*Work order*
From the entries, return every line where the string "that" shows up.

*Dataset records*
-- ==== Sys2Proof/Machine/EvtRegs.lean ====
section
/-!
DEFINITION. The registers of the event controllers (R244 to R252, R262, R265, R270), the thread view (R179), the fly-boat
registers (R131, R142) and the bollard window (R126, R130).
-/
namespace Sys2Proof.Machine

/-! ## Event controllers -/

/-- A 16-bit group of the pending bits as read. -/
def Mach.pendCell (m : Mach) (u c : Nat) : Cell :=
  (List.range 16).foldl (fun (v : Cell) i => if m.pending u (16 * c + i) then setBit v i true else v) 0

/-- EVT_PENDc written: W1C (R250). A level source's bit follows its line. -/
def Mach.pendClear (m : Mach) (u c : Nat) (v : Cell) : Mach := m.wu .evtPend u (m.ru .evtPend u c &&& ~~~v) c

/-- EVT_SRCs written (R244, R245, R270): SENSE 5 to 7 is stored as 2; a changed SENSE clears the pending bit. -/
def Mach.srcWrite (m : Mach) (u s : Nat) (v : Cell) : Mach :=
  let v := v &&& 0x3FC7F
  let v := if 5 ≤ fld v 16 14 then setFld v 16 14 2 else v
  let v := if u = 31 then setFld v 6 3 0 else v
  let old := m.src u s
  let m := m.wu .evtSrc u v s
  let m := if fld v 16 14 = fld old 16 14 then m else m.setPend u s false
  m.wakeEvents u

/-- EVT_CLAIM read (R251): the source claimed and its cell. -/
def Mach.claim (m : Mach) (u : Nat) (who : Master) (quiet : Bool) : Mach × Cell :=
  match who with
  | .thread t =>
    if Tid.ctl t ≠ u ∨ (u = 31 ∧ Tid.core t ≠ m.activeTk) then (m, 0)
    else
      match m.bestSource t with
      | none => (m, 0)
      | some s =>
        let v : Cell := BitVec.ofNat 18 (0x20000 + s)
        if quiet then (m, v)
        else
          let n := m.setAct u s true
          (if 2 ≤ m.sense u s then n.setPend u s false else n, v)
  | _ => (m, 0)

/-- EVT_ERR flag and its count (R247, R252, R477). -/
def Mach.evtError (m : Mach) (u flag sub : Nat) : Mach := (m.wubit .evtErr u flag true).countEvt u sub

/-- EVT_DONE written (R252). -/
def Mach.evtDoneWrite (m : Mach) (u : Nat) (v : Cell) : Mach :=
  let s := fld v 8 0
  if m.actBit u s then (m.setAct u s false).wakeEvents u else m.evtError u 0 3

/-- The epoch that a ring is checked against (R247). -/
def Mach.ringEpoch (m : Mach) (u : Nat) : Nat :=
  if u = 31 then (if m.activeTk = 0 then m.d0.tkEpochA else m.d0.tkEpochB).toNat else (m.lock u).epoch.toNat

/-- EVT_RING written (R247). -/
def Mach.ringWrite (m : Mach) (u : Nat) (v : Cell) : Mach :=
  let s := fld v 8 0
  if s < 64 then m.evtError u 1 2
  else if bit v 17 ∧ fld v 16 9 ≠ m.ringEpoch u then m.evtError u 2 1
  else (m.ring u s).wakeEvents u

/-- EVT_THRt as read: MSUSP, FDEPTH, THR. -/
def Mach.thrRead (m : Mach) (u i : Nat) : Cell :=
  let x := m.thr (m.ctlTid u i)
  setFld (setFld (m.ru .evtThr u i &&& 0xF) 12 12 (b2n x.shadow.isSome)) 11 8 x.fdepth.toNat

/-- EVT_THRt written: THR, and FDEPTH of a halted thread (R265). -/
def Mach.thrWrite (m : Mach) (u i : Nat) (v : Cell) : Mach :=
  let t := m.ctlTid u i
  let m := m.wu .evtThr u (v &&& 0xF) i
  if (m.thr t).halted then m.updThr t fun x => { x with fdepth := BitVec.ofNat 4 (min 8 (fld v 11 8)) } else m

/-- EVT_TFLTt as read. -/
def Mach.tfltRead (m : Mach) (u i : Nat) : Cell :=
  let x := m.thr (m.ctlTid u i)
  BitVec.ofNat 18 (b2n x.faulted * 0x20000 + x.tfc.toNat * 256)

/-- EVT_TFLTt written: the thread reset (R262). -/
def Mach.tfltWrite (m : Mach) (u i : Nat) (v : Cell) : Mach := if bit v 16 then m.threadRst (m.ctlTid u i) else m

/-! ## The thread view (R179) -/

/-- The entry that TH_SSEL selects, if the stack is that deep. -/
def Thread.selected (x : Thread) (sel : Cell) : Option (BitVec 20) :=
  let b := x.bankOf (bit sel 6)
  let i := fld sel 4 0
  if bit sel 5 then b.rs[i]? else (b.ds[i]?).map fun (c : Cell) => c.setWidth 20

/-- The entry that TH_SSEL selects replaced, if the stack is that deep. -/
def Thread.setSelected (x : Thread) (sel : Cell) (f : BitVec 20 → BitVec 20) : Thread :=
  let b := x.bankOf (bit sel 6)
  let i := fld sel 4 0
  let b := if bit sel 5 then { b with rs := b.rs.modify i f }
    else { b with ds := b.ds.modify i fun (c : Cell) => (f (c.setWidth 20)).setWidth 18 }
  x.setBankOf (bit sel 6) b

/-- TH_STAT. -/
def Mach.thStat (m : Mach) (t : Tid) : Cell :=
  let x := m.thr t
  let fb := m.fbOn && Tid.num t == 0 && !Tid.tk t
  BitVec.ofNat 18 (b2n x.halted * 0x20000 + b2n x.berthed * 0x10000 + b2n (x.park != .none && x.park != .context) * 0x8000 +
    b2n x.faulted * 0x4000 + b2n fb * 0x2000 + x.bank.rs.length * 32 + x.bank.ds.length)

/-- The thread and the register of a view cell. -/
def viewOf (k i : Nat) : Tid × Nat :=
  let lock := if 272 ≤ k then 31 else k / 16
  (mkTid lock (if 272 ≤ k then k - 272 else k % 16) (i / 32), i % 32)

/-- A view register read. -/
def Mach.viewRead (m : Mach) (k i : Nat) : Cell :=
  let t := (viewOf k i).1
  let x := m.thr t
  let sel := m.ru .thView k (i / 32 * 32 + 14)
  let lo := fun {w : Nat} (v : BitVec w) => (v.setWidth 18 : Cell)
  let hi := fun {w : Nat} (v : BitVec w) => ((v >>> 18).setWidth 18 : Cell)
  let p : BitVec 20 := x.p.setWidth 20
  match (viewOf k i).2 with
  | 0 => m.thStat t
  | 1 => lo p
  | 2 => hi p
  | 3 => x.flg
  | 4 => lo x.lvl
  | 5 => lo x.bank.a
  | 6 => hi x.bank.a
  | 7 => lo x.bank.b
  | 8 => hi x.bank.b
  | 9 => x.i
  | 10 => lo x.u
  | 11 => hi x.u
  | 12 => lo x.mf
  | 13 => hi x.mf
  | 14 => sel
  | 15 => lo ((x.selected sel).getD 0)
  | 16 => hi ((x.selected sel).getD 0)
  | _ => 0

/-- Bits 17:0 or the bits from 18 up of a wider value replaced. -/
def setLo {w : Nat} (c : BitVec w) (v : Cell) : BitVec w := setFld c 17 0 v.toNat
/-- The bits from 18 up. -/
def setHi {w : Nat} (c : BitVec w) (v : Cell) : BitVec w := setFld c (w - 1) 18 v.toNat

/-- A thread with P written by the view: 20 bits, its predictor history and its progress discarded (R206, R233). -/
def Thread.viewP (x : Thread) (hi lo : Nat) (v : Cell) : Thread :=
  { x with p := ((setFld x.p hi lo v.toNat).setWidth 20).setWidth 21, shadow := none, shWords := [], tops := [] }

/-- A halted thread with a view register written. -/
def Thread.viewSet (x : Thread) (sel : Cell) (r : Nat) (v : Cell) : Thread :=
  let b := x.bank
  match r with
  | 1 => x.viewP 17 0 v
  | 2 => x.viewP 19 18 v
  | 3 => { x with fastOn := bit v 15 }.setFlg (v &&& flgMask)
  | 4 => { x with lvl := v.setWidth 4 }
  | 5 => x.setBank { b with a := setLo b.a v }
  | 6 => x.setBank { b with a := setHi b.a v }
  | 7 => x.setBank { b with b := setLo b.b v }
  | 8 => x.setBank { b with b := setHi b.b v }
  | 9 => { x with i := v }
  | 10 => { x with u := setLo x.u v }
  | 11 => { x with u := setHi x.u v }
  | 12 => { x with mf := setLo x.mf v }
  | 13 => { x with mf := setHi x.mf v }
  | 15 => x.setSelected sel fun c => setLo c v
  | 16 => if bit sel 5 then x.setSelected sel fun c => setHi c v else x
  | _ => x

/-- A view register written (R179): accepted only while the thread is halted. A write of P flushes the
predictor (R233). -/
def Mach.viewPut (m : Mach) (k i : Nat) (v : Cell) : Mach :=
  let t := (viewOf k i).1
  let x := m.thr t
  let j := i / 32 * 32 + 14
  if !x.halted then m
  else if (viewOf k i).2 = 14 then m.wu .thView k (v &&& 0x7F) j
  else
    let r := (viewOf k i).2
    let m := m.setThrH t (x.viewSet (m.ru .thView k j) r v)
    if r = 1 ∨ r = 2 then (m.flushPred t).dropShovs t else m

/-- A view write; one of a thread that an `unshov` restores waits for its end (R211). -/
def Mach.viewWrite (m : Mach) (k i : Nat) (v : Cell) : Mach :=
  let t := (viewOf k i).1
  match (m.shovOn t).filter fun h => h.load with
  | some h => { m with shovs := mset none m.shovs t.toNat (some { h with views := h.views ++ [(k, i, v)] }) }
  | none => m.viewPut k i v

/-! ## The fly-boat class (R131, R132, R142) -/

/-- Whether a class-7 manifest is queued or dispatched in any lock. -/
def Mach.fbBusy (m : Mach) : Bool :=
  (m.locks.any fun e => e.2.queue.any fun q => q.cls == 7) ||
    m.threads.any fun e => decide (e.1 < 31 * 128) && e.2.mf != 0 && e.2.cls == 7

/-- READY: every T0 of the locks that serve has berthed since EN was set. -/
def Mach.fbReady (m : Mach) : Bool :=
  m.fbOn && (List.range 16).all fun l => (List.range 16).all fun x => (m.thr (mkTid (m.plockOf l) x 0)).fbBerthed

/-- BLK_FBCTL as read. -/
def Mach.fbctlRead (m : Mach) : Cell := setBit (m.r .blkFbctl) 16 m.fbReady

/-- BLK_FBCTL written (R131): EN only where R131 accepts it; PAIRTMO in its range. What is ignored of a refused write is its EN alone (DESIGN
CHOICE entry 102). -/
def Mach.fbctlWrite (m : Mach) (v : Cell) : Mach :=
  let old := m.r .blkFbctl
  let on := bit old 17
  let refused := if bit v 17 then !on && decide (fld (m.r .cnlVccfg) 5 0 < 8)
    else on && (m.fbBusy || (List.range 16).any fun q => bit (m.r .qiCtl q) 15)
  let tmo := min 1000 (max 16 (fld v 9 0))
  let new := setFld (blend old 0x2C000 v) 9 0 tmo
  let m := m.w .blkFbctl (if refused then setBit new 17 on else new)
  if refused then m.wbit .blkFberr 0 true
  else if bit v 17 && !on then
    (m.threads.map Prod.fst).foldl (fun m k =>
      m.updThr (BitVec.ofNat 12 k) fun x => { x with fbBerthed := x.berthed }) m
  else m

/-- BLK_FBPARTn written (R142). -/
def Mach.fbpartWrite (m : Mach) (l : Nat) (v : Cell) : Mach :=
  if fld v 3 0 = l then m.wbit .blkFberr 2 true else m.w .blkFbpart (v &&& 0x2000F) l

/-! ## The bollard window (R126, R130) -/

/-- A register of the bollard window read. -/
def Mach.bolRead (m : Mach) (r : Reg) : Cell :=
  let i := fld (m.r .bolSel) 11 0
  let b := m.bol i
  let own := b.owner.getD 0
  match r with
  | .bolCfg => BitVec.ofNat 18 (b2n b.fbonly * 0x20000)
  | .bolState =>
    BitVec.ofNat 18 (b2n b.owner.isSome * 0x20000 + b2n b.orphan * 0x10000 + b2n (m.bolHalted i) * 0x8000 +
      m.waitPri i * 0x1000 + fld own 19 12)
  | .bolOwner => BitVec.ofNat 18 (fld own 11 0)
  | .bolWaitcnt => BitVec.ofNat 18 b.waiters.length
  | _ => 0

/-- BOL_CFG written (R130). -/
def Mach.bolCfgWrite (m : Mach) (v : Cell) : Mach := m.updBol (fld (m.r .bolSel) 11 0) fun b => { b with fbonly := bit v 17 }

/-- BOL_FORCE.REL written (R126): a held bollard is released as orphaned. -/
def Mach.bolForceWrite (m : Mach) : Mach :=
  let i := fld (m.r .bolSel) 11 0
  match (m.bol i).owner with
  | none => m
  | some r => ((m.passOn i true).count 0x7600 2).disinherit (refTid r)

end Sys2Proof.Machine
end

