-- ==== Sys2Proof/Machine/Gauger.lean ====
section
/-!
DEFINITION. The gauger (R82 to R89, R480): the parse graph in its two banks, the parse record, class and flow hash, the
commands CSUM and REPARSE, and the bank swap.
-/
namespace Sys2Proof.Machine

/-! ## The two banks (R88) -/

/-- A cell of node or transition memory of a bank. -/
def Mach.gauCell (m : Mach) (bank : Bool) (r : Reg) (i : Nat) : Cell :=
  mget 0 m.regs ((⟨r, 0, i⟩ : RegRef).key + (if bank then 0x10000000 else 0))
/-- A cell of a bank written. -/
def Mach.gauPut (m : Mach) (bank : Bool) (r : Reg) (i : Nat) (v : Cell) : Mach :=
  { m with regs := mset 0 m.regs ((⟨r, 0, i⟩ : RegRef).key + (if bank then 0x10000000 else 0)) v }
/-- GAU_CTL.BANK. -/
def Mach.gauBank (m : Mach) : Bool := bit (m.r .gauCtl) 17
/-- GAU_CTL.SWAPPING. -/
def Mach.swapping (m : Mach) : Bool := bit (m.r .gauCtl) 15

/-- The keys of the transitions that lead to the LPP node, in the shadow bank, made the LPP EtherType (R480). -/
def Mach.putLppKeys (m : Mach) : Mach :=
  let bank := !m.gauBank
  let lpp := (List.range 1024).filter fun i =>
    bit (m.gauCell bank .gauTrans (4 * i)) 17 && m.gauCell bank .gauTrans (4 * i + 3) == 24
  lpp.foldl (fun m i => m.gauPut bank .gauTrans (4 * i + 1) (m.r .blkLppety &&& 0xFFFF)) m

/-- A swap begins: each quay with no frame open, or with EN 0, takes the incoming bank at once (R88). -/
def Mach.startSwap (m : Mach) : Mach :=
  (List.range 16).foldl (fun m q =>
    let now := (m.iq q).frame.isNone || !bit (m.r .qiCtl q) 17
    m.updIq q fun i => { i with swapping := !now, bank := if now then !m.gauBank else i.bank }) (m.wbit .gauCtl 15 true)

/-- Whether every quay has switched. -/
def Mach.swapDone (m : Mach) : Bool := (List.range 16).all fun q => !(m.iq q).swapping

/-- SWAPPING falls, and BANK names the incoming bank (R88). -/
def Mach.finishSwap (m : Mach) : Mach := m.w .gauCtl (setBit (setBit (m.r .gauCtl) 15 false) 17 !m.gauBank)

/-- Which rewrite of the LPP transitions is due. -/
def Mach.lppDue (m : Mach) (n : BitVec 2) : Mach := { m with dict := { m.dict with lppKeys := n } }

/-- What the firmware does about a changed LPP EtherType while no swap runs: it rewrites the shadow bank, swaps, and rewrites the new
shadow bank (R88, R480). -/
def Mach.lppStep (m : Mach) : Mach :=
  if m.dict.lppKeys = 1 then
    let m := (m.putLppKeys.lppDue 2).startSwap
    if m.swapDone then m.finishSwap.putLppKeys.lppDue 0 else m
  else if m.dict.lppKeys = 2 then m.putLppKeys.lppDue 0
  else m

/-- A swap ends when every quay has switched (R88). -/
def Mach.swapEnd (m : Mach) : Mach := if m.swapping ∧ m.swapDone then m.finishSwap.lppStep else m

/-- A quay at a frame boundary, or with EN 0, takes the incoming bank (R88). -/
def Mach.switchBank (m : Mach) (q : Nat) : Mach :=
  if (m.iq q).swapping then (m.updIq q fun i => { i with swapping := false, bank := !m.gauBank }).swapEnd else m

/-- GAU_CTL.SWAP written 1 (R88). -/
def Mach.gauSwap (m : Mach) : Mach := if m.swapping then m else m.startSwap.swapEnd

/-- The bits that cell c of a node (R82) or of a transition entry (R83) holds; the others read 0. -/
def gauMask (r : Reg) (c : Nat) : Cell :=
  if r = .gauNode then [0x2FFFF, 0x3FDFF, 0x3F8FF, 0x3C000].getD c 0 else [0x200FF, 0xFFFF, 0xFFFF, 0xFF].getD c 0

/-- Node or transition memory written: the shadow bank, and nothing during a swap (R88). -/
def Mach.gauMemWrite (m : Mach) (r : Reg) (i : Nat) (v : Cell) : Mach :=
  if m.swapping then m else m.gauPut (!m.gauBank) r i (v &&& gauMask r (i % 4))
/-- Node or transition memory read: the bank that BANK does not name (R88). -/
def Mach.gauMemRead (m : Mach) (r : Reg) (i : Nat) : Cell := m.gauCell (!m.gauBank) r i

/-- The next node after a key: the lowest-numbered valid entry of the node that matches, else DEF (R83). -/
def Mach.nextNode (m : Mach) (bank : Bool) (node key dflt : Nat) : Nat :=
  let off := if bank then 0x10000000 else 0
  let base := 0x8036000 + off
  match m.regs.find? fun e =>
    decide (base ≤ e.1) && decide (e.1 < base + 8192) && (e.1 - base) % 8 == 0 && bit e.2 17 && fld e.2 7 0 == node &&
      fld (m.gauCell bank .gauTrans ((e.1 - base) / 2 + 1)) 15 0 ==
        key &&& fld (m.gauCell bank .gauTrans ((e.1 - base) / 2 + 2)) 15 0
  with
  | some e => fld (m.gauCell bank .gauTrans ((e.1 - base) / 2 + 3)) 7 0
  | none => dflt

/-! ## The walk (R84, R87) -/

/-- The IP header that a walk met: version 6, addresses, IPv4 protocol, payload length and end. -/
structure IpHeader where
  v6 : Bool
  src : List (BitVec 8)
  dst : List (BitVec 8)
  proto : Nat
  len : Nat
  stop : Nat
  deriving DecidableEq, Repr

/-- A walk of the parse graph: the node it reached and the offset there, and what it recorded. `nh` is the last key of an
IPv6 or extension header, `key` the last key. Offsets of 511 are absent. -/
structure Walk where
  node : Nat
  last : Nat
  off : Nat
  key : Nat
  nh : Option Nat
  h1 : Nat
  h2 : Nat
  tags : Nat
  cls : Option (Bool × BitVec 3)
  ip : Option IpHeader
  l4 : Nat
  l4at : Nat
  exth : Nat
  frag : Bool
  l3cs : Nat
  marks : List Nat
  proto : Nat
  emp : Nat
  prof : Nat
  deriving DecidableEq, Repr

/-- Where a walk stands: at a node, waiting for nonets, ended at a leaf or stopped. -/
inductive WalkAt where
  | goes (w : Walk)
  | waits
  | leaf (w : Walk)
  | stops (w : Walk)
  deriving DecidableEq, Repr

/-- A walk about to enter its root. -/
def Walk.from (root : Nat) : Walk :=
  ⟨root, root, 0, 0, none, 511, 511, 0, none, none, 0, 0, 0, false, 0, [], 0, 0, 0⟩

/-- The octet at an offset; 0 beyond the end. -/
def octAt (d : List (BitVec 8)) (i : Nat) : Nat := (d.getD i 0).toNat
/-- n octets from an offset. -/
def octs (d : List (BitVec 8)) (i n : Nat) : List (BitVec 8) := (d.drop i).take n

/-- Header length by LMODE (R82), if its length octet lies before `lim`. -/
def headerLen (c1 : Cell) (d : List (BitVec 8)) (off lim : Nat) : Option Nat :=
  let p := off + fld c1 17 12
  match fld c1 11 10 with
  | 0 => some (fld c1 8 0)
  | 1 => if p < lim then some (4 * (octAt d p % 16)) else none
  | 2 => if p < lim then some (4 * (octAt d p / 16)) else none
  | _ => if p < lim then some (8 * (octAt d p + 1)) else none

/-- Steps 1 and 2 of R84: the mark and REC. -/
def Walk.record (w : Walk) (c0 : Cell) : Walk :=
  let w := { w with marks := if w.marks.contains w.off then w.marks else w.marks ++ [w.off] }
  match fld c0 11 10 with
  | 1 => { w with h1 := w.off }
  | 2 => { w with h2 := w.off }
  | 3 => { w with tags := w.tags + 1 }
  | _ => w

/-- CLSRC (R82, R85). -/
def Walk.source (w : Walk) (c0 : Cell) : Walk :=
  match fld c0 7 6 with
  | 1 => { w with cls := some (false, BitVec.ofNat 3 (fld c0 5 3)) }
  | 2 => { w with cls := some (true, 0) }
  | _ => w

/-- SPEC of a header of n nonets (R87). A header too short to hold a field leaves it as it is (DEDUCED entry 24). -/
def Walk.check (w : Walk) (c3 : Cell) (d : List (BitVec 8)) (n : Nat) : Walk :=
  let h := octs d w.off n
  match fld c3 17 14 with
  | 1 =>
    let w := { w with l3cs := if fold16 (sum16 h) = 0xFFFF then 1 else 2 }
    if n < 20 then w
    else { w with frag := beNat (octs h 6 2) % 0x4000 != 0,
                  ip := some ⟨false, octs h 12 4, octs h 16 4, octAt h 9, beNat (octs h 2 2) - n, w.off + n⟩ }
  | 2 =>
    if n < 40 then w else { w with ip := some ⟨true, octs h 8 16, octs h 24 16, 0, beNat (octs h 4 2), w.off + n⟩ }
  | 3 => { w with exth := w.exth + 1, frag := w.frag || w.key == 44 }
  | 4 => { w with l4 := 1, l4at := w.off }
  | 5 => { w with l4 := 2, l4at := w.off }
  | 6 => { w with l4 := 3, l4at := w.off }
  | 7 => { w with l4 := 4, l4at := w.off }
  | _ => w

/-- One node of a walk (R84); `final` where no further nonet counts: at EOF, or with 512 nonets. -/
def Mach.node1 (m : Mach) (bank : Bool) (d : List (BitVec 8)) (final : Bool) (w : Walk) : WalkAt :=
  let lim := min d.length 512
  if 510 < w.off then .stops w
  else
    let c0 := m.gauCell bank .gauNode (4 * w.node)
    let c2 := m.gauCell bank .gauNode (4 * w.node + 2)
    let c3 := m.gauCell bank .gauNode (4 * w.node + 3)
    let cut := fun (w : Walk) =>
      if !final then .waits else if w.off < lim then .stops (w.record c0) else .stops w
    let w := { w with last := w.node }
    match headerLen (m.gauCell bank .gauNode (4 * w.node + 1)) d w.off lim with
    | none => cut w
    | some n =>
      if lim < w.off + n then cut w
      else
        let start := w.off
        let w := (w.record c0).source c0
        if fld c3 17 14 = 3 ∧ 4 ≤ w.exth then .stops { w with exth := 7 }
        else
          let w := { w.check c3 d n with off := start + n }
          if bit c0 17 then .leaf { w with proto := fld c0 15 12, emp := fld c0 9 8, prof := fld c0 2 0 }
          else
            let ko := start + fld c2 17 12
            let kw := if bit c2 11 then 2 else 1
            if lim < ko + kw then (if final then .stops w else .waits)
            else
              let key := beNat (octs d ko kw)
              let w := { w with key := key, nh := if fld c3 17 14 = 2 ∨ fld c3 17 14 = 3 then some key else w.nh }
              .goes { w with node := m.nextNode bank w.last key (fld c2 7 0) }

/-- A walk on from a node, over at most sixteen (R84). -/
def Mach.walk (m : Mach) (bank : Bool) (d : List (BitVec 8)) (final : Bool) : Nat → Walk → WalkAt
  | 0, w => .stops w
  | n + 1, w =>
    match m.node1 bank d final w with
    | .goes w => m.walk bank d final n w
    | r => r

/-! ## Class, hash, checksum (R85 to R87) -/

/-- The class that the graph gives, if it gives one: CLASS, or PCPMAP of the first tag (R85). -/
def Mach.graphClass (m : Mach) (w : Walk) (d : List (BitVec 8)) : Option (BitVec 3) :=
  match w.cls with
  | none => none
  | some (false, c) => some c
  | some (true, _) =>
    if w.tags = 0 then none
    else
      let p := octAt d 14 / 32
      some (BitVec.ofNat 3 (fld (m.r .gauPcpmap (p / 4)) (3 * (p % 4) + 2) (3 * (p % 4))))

*Expected answer*
/-- The epoch that a ring is checked against (R247). -/
/-- The entry that TH_SSEL selects, if the stack is that deep. -/
/-- The entry that TH_SSEL selects replaced, if the stack is that deep. -/
/-- A view write; one of a thread that an `unshov` restores waits for its end (R211). -/
/-- READY: every T0 of the locks that serve has berthed since EN was set. -/
/-- The keys of the transitions that lead to the LPP node, in the shadow bank, made the LPP EtherType (R480). -/
/-- The bits that cell c of a node (R82) or of a transition entry (R83) holds; the others read 0. -/
/-- Node or transition memory read: the bank that BANK does not name (R88). -/
/-- The next node after a key: the lowest-numbered valid entry of the node that matches, else DEF (R83). -/
/-- The IP header that a walk met: version 6, addresses, IPv4 protocol, payload length and end. -/
/-- The class that the graph gives, if it gives one: CLASS, or PCPMAP of the first tag (R85). -/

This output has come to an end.